### Problem to solve:
Take the data below and copy exactly the lines starting at the one with "tables settled. -/" and finishing at the one with "adding 1. -/", both included.

== Material provided ==

/-- Settles O3: the byte in CMD, a table word's byte too, is decoded and its command runs. -/
theorem stepPerformsTheDecodedCommand : Obligations.StepPerformsTheDecodedCommand :=
  ⟨fun _ _ _ hc hd => step_of_command hc hd,
    fun _ w i h => step_of_command rfl ((decodeTableWord_eq_some_iff 8 w i).mp h)⟩

/-- Settles O13: no operand is written before the command of a bare write of CMD and of the line DESTROY, and the line
RESET is one access. -/
theorem destroyAndResetLinesRun : Obligations.DestroyAndResetLinesRun := by
  intro s rest hc
  have bare : LeadsTo [] s s := .nil s
  exact ⟨fun i hh => bare.run_line i hc hh, fun hh => bare.run_line .destroy hc hh,
    fun hh => (run_one s).trans (step_of_host hc hh)⟩

end Sys2Proof.Machine
end

section
/-! The field of bytes: XOR as addition, `gmul` as multiplication. A byte is reached from 0 by doubling and adding 1, as
Horner's scheme evaluates a polynomial; `gmul` commutes with both steps in its first operand, and every law of it is an
induction along them. -/

namespace Sys2Proof.Machine

/-! ### Doubling and the bytes it reaches -/

/-- Doubling undoes the shift right by one, up to the bit shifted out. -/
theorem double_ushiftRight_one (a : Byte) :
    double (a >>> 1) = if a.getLsbD 0 then a ^^^ 1 else a := by
  revert a; decide

theorem double_zero : double 0 = 0 := rfl

/-- Induction along a byte's bits, most significant first: what holds of 0 and is kept by doubling and by adding 1 holds of
every byte. -/
theorem byte_induction {motive : Byte → Prop} (zero : motive 0) (double : ∀ a, motive a → motive (double a))
    (add_one : ∀ a, motive a → motive (a ^^^ 1)) (a : Byte) : motive a := by
  by_cases ha : a = 0
  · exact ha ▸ zero
  · have smaller : (a >>> 1).toNat < a.toNat := by
      have pos : a.toNat ≠ 0 := fun h => ha (BitVec.eq_of_toNat_eq h)
      rw [BitVec.toNat_ushiftRight, Nat.shiftRight_eq_div_pow]
      omega
    have half := double _ (byte_induction zero double add_one (a >>> 1))
    rw [double_ushiftRight_one] at half
    split at half
    · simpa [BitVec.xor_assoc] using add_one _ half
    · exact half
termination_by a.toNat

/-! ### One rule of multiplication per step of the first operand -/

/-- The loop of `gmul` commutes with doubling. -/
theorem gmulLoop_double (n : Nat) (r a b : Byte) :
    gmulLoop n (double r) (double a) b = double (gmulLoop n r a b) := by
  induction n generalizing r a b with
  | zero => rfl
  | succ n ih =>
    simp only [gmulLoop]
    split
    · rw [← double_xor, ih]
    · exact ih r (double a) (b >>> 1)

theorem zero_gmul (a : Byte) : gmul 0 a = 0 := by
  revert a; decide

theorem one_gmul (a : Byte) : gmul 1 a = a := by
  revert a; decide

/-- Multiplication distributes over XOR in its first operand (R92). -/
theorem xor_gmul (a b c : Byte) : gmul (a ^^^ b) c = gmul a c ^^^ gmul b c := gmulLoop_xor 8 0 0 a b c

theorem double_gmul (a b : Byte) : gmul (double a) b = double (gmul a b) := gmulLoop_double 8 0 a b

/-! ### The laws -/

/-- Multiplication distributes over XOR in its second operand (R92). -/
theorem gmul_xor (a b c : Byte) : gmul a (b ^^^ c) = gmul a b ^^^ gmul a c := by
  induction a using byte_induction with
  | zero => simp only [zero_gmul]; rfl
  | double a ih => simp only [double_gmul, ih, double_xor]
  | add_one a ih => simp only [xor_gmul, one_gmul, ih]; ac_rfl

theorem gmul_double (a b : Byte) : gmul a (double b) = double (gmul a b) := by
  induction a using byte_induction with
  | zero => rw [zero_gmul, zero_gmul, double_zero]
  | double a ih => rw [double_gmul, double_gmul, ih]
  | add_one a ih => rw [xor_gmul, xor_gmul, one_gmul, one_gmul, ih, double_xor]

theorem gmul_zero (a : Byte) : gmul a 0 = 0 := (gmul_xor a 0 0).trans BitVec.xor_self

theorem gmul_one (a : Byte) : gmul a 1 = a := by
  induction a using byte_induction with
  | zero => exact zero_gmul 1
  | double a ih => rw [double_gmul, ih]
  | add_one a ih => rw [xor_gmul, one_gmul, ih]

theorem gmul_comm (a b : Byte) : gmul a b = gmul b a := by
  induction a using byte_induction with
  | zero => rw [zero_gmul, gmul_zero]
  | double a ih => rw [double_gmul, gmul_double, ih]
  | add_one a ih => rw [xor_gmul, gmul_xor, one_gmul, gmul_one, ih]

theorem gmul_assoc (a b c : Byte) : gmul (gmul a b) c = gmul a (gmul b c) := by
  induction a using byte_induction with
  | zero => simp only [zero_gmul]
  | double a ih => simp only [double_gmul, ih]
  | add_one a ih => simp only [xor_gmul, one_gmul, ih]

/-! ### Multiplication by the constants of the tables -/

theorem two_gmul (a : Byte) : gmul 2 a = double a := by
  rw [show (2 : Byte) = double 1 from rfl, double_gmul, one_gmul]

theorem four_gmul (a : Byte) : gmul 4 a = double (double a) := by
  rw [show (4 : Byte) = double 2 from rfl, double_gmul, two_gmul]

theorem eight_gmul (a : Byte) : gmul 8 a = double (double (double a)) := by
  rw [show (8 : Byte) = double 4 from rfl, double_gmul, four_gmul]

end Sys2Proof.Machine
end

section
/-! Powers of bytes and the field inverse (R93): squaring is linear, so `a ^ 256 = a`, and with 0 and 1 the only idempotents
every nonzero byte has the inverse `a ^ 254`. -/

namespace Sys2Proof.Machine

/-! ### Powers -/

/-- The power `a ^ n` of the field. -/
def gpow (a : Byte) (n : Nat) : Byte := (gmul a)^[n] 1

theorem gpow_succ (a : Byte) (n : Nat) : gpow a (n + 1) = gmul a (gpow a n) :=
  Function.iterate_succ_apply' (gmul a) n 1

theorem gpow_one (a : Byte) : gpow a 1 = a := by
  rw [gpow, Function.iterate_one, gmul_one]

/-- Exponents add under multiplication. -/
theorem gmul_gpow (a : Byte) (m n : Nat) : gmul (gpow a m) (gpow a n) = gpow a (m + n) := by
  induction m with
  | zero => rw [Nat.zero_add]; exact one_gmul _
  | succ m ih => rw [Nat.add_right_comm, gpow_succ, gpow_succ, gmul_assoc, ih]

/-- A power of a product is the product of the powers. -/
theorem gpow_gmul (a b : Byte) (n : Nat) : gpow (gmul a b) n = gmul (gpow a n) (gpow b n) := by
  induction n with
  | zero => exact (one_gmul 1).symm
  | succ n ih =>
    rw [gpow_succ, gpow_succ, gpow_succ, ih, gmul_assoc, gmul_assoc, ← gmul_assoc b, gmul_comm b, gmul_assoc]

/-- Squaring is linear: the two mixed products cancel. -/
theorem xor_gmul_self (a b : Byte) : gmul (a ^^^ b) (a ^^^ b) = gmul a a ^^^ gmul b b := by
  rw [xor_gmul, gmul_xor, gmul_xor, gmul_comm b a, BitVec.xor_assoc, ← BitVec.xor_assoc (gmul a b), BitVec.xor_self,
    BitVec.zero_xor]

theorem xor_gpow_two_pow (a b : Byte) (k : Nat) : gpow (a ^^^ b) (2 ^ k) = gpow a (2 ^ k) ^^^ gpow b (2 ^ k) := by
  induction k with
  | zero => rw [Nat.pow_zero, gpow_one, gpow_one, gpow_one]
  | succ k ih =>
    rw [Nat.pow_succ, Nat.mul_two, ← gmul_gpow, ← gmul_gpow, ← gmul_gpow, ih, xor_gmul_self]

/-- The power 256 is linear and fixes 1 and 2, so it fixes every byte. -/
theorem gpow_256 (a : Byte) : gpow a 256 = a := by
  induction a using byte_induction with
  | zero => rw [gpow_succ, zero_gmul]
  | double a ih =>
    have two : gpow 2 256 = 2 := by decide +kernel
    rw [← two_gmul, gpow_gmul, two, ih]
  | add_one a ih =>
    have one : gpow 1 256 = 1 := Function.iterate_fixed (one_gmul 1) 256
    have linear : gpow (a ^^^ 1) 256 = gpow a 256 ^^^ gpow 1 256 := xor_gpow_two_pow a 1 8
    rw [linear, ih, one]

/-! ### The inverse -/

/-- `ginv` is the power 254: seven squarings, multiplied together (R93). -/
theorem ginv_eq_gpow (a : Byte) : ginv a = gpow a 254 := by
  have square : gmul a a = gpow a 2 := by rw [← gmul_gpow a 1 1, gpow_one]
  simp only [ginv, square, gmul_gpow, Nat.reduceAdd]

/-- The field has no idempotents but 0 and 1. -/
theorem eq_zero_or_eq_one_of_gmul_self : ∀ {e : Byte}, gmul e e = e → e = 0 ∨ e = 1 := by decide

/-- The power 255 of a byte is its own square, and it is not 0 unless the byte is. -/
theorem gpow_255 {a : Byte} (ha : a ≠ 0) : gpow a 255 = 1 := by
  have last : gmul a (gpow a 255) = a := by rw [← gpow_succ, gpow_256]
  have idempotent : gmul (gpow a 255) (gpow a 255) = gpow a 255 :=
    calc gmul (gpow a 255) (gpow a 255) = gpow a (256 + 254) := gmul_gpow a 255 255
      _ = gmul a (gpow a 254) := by rw [← gmul_gpow, gpow_256]
      _ = gpow a 255 := (gpow_succ a 254).symm
  rcases eq_zero_or_eq_one_of_gmul_self idempotent with zero | one
  · rw [zero, gmul_zero] at last
    exact absurd last.symm ha
  · exact one

/-- A nonzero byte times its inverse is 1 (R93). -/
theorem gmul_ginv {a : Byte} (ha : a ≠ 0) : gmul a (ginv a) = 1 := by
  rw [ginv_eq_gpow, ← gpow_succ, gpow_255 ha]

/-- The inverse is the only byte whose product with `a` is 1 (R93). -/
theorem eq_ginv_of_gmul_eq_one {a b : Byte} (ha : a ≠ 0) (hb : gmul a b = 1) : b = ginv a := by
  calc b = gmul (gmul a (ginv a)) b := by rw [gmul_ginv ha, one_gmul]
    _ = gmul (ginv a) (gmul a b) := by rw [gmul_comm a, gmul_assoc]
    _ = ginv a := by rw [hb, gmul_one]

end Sys2Proof.Machine
end

section
/-! Rotations of a mix table's words by one, two and three bytes (R97, R98). -/

namespace Sys2Proof.Machine

/-- A rotation to the right takes each bit from `n` places above, around the word. -/
theorem getLsbD_rotateRight_word (w : Word) (n : Nat) {i : Nat} (hi : i < 32) :
    (w.rotateRight n).getLsbD i = w.getLsbD ((i + n) % 32) := by
  rw [BitVec.getLsbD_rotateRight]
  by_cases low : i < 32 - n % 32
  · rw [decide_eq_true low, cond_true, show n % 32 + i = (i + n) % 32 by omega]
  · rw [decide_eq_false low, cond_false, decide_eq_true hi, Bool.true_and,
      show i - (32 - n % 32) = (i + n) % 32 by omega]

/-- Two rotations to the right are one by the sum. -/
theorem rotateRight_rotateRight (w : Word) (m n : Nat) : (w.rotateRight m).rotateRight n = w.rotateRight (m + n) := by
  refine BitVec.eq_of_getLsbD_eq fun i hi => ?_
  rw [getLsbD_rotateRight_word _ _ hi, getLsbD_rotateRight_word _ _ (Nat.mod_lt _ (by decide)),
    getLsbD_rotateRight_word _ _ hi, show ((i + n) % 32 + m) % 32 = (i + (m + n)) % 32 by omega]

theorem rotateRight_wordOf_two (a b c d : Byte) : (wordOf a b c d).rotateRight 16 = wordOf c d a b := by
  rw [← rotateRight_rotateRight _ 8 8, rotateRight_wordOf, rotateRight_wordOf]

theorem rotateRight_wordOf_three (a b c d : Byte) : (wordOf a b c d).rotateRight 24 = wordOf b c d a := by
  rw [← rotateRight_rotateRight _ 16 8, rotateRight_wordOf_two, rotateRight_wordOf]

end Sys2Proof.Machine
end

section
/-! The statements about the field and the tables settled. -/

namespace Sys2Proof.Machine

/-- Settles O17: every law by induction along the bits of the first operand, every constant by doubling and adding 1. -/
theorem fieldMultiplicationLawsAndDoublings : Obligations.FieldMultiplicationLawsAndDoublings := by
  intro a b c
  refine ⟨gmul_comm a b, (gmul_assoc a b c).symm, gmul_xor a b c, one_gmul a, zero_gmul a, two_gmul a, ?_, four_gmul a,
    eight_gmul a, ?_, ?_, ?_, ?_⟩
  · rw [show (3 : Byte) = 2 ^^^ 1 from rfl, xor_gmul, two_gmul, one_gmul]
  · rw [show (9 : Byte) = 8 ^^^ 1 from rfl, xor_gmul, one_gmul]
  · rw [show (11 : Byte) = 8 ^^^ 2 ^^^ 1 from rfl, xor_gmul, xor_gmul, one_gmul]
  · rw [show (13 : Byte) = 8 ^^^ 4 ^^^ 1 from rfl, xor_gmul, xor_gmul, one_gmul]
  · rw [show (14 : Byte) = 8 ^^^ 4 ^^^ 2 from rfl, xor_gmul, xor_gmul]

/-- Settles O18: the inverse is unique because `gmul` is associative and commutative, and its squarings add up to the
power 254. -/
theorem fieldInverseIsTheOneInverse : Obligations.FieldInverseIsTheOneInverse := by
  have inverse : ∀ {a b : Byte}, a ≠ 0 → gmul a b = 1 → ginv a = b := fun ha hb => (eq_ginv_of_gmul_eq_one ha hb).symm
  refine ⟨by simp only [ginv, zero_gmul], fun a b ha => ⟨eq_ginv_of_gmul_eq_one ha, fun hb => hb ▸ gmul_ginv ha⟩,
    fun a => ?_, inverse (by decide) (by decide), inverse (by decide) (by decide), inverse (by decide) (by decide)⟩
  calc ginv a = (gmul a)^[253] (gpow a 1) := by rw [ginv_eq_gpow, gpow, gpow, ← Function.iterate_add_apply]
    _ = (gmul a)^[253] a := by rw [gpow_one]

/-- Settles O16: a lookup gives the tabulated byte or word, and the rotation of a word moves its bytes. -/
theorem initBuildsTheAesTables : Obligations.InitBuildsTheAesTables := by
  refine ⟨fun x => ⟨?_, ?_, ?_, ⟨?_, ?_, ?_, ?_⟩, ⟨?_, ?_, ?_, ?_⟩⟩, rfl⟩
  · rw [lookup_init_sbox, sboxByte_eq_affine_ginv]
  · rw [lookup_init_invSbox, invSboxByte_sboxByte]
  · rw [lookup_init_sbox, sboxByte_invSboxByte]
  · rw [lookup_init_subMix_k0, subMixWord]
  · rw [lookup_init_subMix_k1, subMixWord, rotateRight_wordOf]
  · rw [lookup_init_subMix_k2, subMixWord, rotateRight_wordOf_two]
  · rw [lookup_init_subMix_k3, subMixWord, rotateRight_wordOf_three]
  · rw [lookup_init_invSubMix_k0, invSubMixWord]
  · rw [lookup_init_invSubMix_k1, invSubMixWord, rotateRight_wordOf]
  · rw [lookup_init_invSubMix_k2, invSubMixWord, rotateRight_wordOf_two]
  · rw [lookup_init_invSubMix_k3, invSubMixWord, rotateRight_wordOf_three]

end Sys2Proof.Machine
end

section
/-! Key schedules: the rows of the forward and the inverse schedule by their indices (R115, R117), and IMC by field
multiplications (R118). -/

namespace Sys2Proof.Machine

/-! ### The forward schedule -/

/-- A row depends on the row before it and the row Nk before it alone (R115). -/
theorem scheduleRow_congr {tb : Tables} {nk r : Nat} {ks ks' : List Word}
    (previous : ks.getD (r - 1) 0 = ks'.getD (r - 1) 0) (back : ks.getD (r - nk) 0 = ks'.getD (r - nk) 0) :
    scheduleRow tb nk r ks = scheduleRow tb nk r ks' := by
  unfold scheduleRow
  rw [previous, back]

/-- The rows a schedule loop is given come first in what it leaves. -/
theorem getD_scheduleLoop_of_lt (tb : Tables) (nk n : Nat) {ks : List Word} {r : Nat} (hr : r < ks.length) :
    (scheduleLoop tb nk n ks).getD r 0 = ks.getD r 0 := by
  obtain ⟨rest, whole, -⟩ := scheduleLoop_prefix tb nk n ks
  rw [whole, List.getD_append _ _ _ _ hr]

/-- Every row a schedule loop adds is the row of R115 over the rows it leaves. -/
theorem getD_scheduleLoop_of_ge (tb : Tables) {nk : Nat} (hnk : 0 < nk) (n : Nat) {ks : List Word}
    (enough : nk ≤ ks.length) {r : Nat} (hr : ks.length ≤ r) (hr' : r < ks.length + n) :
    (scheduleLoop tb nk n ks).getD r 0 = scheduleRow tb nk r (scheduleLoop tb nk n ks) := by
  induction n generalizing ks with
  | zero => omega
  | succ n ih =>
    have longer : (ks ++ [scheduleRow tb nk ks.length ks]).length = ks.length + 1 := List.length_append
    rcases Nat.eq_or_lt_of_le hr with rfl | later
    · have kept {i : Nat} (hi : i < ks.length) : ks.getD i 0 = (scheduleLoop tb nk (n + 1) ks).getD i 0 :=
        (getD_scheduleLoop_of_lt tb nk (n + 1) hi).symm
      calc (scheduleLoop tb nk (n + 1) ks).getD ks.length 0
          = (ks ++ [scheduleRow tb nk ks.length ks]).getD ks.length 0 :=
            getD_scheduleLoop_of_lt tb nk n (by omega)
        _ = scheduleRow tb nk ks.length ks := by rw [List.getD_append_right _ _ _ _ le_rfl, Nat.sub_self]; rfl
        _ = scheduleRow tb nk ks.length (scheduleLoop tb nk (n + 1) ks) :=
            scheduleRow_congr (kept (by omega)) (kept (by omega))
    · exact ih (by omega) (by omega) (by omega)
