-- ==== Sys2Proof/Machine/LineOps.lean ====
section
/-!
DEFINITION. The meanings of the four line operations (R90 to R96): none can fail, and none but `SETC` and `SETD` writes
state of the block.
-/

namespace Sys2Proof.Machine

/-- `SETC l` (R90). -/
def execSetc (l : Bool) (s : State) : Host.Outcome State Fault Refusal := .next (s.perform (.setc l))

/-- `SETD l` (R91). -/
def execSetd (l : Bool) (s : State) : Host.Outcome State Fault Refusal := .next (s.perform (.setd l))

/-- `GETD` (R93): the sampled level is `s.sdaIn`, and the primitive that samples stores it (R30, R26). -/
def execGetd (s : State) : Host.Outcome State Fault Refusal := .next (s.perform .getd)

/-- `DLY` (R94). -/
def execDly (s : State) : Host.Outcome State Fault Refusal := .next (s.perform .dly)

end Sys2Proof.Machine
end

===

### Problem solution:
/-! The statements about the field and the tables settled. -/

namespace Sys2Proof.Machine

/-- Settles O17: every law by induction along the bits of the first operand, every constant by doubling and adding 1. -/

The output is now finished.